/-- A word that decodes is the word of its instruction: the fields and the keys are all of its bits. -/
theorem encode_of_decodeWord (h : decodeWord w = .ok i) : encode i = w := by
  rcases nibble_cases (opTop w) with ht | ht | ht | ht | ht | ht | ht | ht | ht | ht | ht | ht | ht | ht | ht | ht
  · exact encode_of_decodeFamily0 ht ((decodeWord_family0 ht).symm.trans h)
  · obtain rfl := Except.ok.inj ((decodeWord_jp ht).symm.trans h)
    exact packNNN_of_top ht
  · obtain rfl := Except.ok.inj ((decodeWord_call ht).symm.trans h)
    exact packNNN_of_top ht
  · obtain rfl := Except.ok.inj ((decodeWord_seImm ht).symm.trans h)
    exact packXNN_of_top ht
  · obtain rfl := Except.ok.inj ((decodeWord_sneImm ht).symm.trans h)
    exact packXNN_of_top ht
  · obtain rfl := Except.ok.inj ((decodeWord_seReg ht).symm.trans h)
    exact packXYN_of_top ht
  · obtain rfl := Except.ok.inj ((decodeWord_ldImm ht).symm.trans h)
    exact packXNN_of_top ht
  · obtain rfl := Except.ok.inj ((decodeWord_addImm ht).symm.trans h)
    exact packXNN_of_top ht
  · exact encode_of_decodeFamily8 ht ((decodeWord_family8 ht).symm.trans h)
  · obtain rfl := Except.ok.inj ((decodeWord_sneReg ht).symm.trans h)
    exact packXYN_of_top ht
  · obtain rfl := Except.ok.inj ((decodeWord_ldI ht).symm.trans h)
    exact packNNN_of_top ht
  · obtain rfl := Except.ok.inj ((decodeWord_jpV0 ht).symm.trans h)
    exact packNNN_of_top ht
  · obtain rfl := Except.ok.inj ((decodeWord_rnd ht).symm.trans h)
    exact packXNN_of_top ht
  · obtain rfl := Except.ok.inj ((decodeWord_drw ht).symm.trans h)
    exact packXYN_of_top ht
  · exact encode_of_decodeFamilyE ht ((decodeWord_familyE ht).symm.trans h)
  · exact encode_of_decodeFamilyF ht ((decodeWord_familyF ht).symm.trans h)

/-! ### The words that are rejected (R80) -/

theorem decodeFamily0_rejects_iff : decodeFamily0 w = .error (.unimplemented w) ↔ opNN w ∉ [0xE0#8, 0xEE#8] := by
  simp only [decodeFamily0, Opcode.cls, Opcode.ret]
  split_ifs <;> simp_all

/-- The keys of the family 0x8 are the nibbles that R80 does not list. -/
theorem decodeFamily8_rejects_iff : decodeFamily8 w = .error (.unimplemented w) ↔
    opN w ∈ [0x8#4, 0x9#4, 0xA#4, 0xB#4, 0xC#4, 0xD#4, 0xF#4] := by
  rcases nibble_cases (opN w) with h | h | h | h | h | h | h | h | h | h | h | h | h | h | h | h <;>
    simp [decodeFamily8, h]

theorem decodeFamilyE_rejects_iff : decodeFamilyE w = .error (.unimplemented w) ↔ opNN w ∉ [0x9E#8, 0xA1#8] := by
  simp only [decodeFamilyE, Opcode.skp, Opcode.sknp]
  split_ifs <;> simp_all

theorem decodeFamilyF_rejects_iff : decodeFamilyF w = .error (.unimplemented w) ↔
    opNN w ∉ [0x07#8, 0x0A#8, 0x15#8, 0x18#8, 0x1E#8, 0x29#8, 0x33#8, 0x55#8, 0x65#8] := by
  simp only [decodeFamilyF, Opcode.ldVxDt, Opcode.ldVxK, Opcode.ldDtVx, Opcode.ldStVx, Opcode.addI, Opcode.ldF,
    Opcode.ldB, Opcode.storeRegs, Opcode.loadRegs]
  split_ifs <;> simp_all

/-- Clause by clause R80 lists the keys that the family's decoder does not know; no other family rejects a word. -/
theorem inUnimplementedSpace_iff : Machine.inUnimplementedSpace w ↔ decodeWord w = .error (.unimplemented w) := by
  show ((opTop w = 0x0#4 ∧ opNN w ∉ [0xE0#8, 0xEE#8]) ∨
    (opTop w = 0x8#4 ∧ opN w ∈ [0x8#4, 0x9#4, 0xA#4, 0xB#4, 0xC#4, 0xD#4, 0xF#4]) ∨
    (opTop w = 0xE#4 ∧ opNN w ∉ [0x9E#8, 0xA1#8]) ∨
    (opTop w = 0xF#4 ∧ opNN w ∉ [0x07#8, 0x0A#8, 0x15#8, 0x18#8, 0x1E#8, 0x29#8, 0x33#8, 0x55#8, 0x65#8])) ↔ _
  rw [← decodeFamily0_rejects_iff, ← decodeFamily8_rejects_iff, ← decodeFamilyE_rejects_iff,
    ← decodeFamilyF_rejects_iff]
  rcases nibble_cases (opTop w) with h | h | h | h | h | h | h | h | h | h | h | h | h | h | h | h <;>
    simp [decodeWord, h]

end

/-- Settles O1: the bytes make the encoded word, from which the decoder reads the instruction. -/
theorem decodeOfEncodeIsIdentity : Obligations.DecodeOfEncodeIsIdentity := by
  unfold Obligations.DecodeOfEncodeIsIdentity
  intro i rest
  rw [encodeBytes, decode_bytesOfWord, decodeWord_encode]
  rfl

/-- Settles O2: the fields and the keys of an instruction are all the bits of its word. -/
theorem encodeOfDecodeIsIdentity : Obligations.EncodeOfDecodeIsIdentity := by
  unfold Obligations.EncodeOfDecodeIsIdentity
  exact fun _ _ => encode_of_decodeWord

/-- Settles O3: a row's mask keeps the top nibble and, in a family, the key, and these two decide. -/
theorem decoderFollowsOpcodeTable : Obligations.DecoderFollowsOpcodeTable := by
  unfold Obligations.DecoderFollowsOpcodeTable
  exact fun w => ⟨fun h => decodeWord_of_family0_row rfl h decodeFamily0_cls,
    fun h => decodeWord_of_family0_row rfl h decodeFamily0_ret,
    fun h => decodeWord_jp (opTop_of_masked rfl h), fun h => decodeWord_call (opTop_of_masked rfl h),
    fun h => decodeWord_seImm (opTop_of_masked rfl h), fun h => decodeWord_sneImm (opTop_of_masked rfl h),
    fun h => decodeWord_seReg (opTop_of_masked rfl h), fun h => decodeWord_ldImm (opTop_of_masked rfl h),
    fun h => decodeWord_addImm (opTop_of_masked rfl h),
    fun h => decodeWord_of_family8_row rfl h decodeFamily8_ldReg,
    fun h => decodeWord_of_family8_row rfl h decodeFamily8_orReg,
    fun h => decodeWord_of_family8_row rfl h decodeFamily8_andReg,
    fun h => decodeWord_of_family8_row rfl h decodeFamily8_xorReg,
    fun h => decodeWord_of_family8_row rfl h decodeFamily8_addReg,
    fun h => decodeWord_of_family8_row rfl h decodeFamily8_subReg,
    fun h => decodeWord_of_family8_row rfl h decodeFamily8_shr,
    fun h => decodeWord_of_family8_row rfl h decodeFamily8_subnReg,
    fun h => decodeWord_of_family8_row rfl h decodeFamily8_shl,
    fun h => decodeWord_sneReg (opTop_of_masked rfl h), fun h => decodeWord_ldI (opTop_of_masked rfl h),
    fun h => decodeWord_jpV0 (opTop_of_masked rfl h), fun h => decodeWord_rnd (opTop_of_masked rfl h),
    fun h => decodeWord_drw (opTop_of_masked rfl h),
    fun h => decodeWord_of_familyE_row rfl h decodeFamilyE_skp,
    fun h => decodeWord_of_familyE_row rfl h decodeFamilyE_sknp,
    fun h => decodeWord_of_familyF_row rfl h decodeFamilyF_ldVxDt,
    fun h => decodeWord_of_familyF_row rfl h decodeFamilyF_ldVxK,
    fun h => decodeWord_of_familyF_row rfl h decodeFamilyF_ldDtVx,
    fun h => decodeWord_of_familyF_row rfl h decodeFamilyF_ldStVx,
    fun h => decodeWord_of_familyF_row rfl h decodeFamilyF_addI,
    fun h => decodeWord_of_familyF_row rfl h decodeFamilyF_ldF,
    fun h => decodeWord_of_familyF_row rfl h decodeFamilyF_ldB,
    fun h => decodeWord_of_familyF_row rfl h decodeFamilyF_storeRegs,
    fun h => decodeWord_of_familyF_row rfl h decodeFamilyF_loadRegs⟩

--- --- ---

- _PROMPT_: In the entries above, the lines between the one holding "theorem decodeFamily0_rejects_iff : decodeFamily0" and the one holding "0xF#4] := by", inclusive, are to be printed exactly as written, and those alone.

- _SOLUTION_:
theorem decodeFamily0_rejects_iff : decodeFamily0 w = .error (.unimplemented w) ↔ opNN w ∉ [0xE0#8, 0xEE#8] := by
  simp only [decodeFamily0, Opcode.cls, Opcode.ret]
  split_ifs <;> simp_all

/-- The keys of the family 0x8 are the nibbles that R80 does not list. -/
theorem decodeFamily8_rejects_iff : decodeFamily8 w = .error (.unimplemented w) ↔
    opN w ∈ [0x8#4, 0x9#4, 0xA#4, 0xB#4, 0xC#4, 0xD#4, 0xF#4] := by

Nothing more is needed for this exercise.